The best substitute for sugar when cooking thick jam

jamsubstitutionsthickening

I like cooking my own food and I often try to make it as healthy as possible. I would like to make my own jam with dark red cherries, but recipes often have loads of sugar. There are lots of different recipes without sugar, but they all have different substitutes and I was wondering which was the best substitute, in order to get a thick jam without using sugar.

What is the best substitute for sugar when cooking thick jam?

Best Answer

The conservation issue aside: It depends heavily on what fruits you want to use. Fruits that contain a lot of fiber might not need any thickening agent to get a good, spreadable consistency. This includes for example certain variants of apples or pears, but also things like plums if you don't discard the skins. The consistency may be a bit different from traditional jam, though.

However, if you have something that contains a lot of water, such as berries, you only have two options: either add pectin or cook it until it reduces very much. The latter option may come with a loss of nutrients and taste, though, so let's concentrate on the pectin.

Normally, when you make jam, you add sugar that is already mixed with pectin to make the process easier. However, pectin can be bought in powder form, too (at least in Germany, you can find it in any better sorted supermarket). Furthermore, some fruits already contain a lot of natural pectin in their skins: black currants are a prime example [1]. If you like the taste and add enough of it, it might be enough to achieve the texture you want.

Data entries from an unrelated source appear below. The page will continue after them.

-- ==== Sys2Proof/Config.lean ====
section
/-!
DEFINITION. What an implementation or its surroundings fix and the spec leaves open: free values (constants without a
body, so that nothing can be proved of their values) and the outside functions that the spec names and does not define.
Each is named in the assumption log.
-/

namespace Sys2Proof.Config

/-- The time, in ns, that passes at the n-th step of the machine, less one (log 2). -/
opaque elapsed : Nat → Nat
/-- A free 64-bit value, one for each value of the counter `free` (log 3). -/
opaque freeWord : Nat → BitVec 64
/-- What a device-class page answers to a load (R231, log 13). -/
opaque deviceByte : Nat → BitVec 8
/-- How many of the racing non-versioned writes to a sector a load sees, by load and sector (R254, log 14). -/
opaque race : Nat → Nat → Nat
/-- Whether an access uses a translation that its TLB still holds where the tables have changed since and no shootdown
has completed, by step and page (R223, R225, log 19). -/
opaque staleTlb : Nat → Nat → Bool
/-- A destination sector of an error-completed copy holds its old value or the copy's (R300, log 15). -/
opaque torn : Nat → Bool
/-- The opening of a sealed message, by the generation of the package key, the associated data and the ciphertext: none where
its tag fails (R468, log 16). -/
opaque openSealed : Nat → List (BitVec 8) → List (BitVec 8) → Option (List (BitVec 8))
/-- How many words the kernel of a launch header has, which the header does not say (R468, log 16). -/
opaque codeWords : List (BitVec 64) → Nat
/-- What a peer package answers to the n-th atomic or wait sent to it: the old value, or none where it refuses the
address (R267, R451, log 22). -/
opaque peerReply : Nat → Option (BitVec 64)
/-- A request to a peer package is not answered yet at the n-th time its answer is looked for (R452, log 22). -/
opaque peerSilent : Nat → Bool
/-- The n-th signature under a package key over a digest: r, then s (R470, log 16). -/
opaque signature : Nat → Nat → List (BitVec 8) → BitVec 768
/-- A byte of a frame or of a save area, whose contents the spec gives no layout (R134, R278, log 46). -/
opaque areaByte : Nat → Nat → BitVec 8
/-- The identity word of the firmware's release (R395, log 17). -/
opaque firmwareRelease : BitVec 32
/-- A measured event of the power controller: a cost below the least of a format is raised to it (R167, log 18). -/
opaque costMin : Fmt → Nat
/-- The number of this package in its fabric (R259, log 12). -/
opaque packageNumber : BitVec 14

end Sys2Proof.Config
end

As for the amount of pectin needed: it depends heavily on what fruits you want to use. Pectin is activated by acid, so you might need to add some kind of acid to your jam to achieve the right consistency. It also needs to be cooked boiling for a few minutes. It's always a trial and error. Before I can my jam i always make a test by dropping a bit of jam into a bowl and put it in the freezer for a minute or two. If it has the right consistency when it is cold, I can it immediately.

Keep in mind though: The sugar is also a major component when it comes to a classic jam texture, so the texture without sugar will be different.

As for the sweetening without sugar: any sweetener should work fine, as long as you like the taste.

[1] side note: my mom once wanted to make black currant juice and instead it turned into jelly by accident. :D It was yummy, but a mess to get out of the bottles.

Edit: Regarding @rumtscho's comment: There are indeed several different kinds of pectin (I was only vaguely aware of that). Some need sugar to gel. The one I use is specifically marketed for jam production, so maybe that's something to keep in mind when buying pectin powder. In any case: it's worth a try. Just experiment a bit with it and hopefully you'll find what works for you.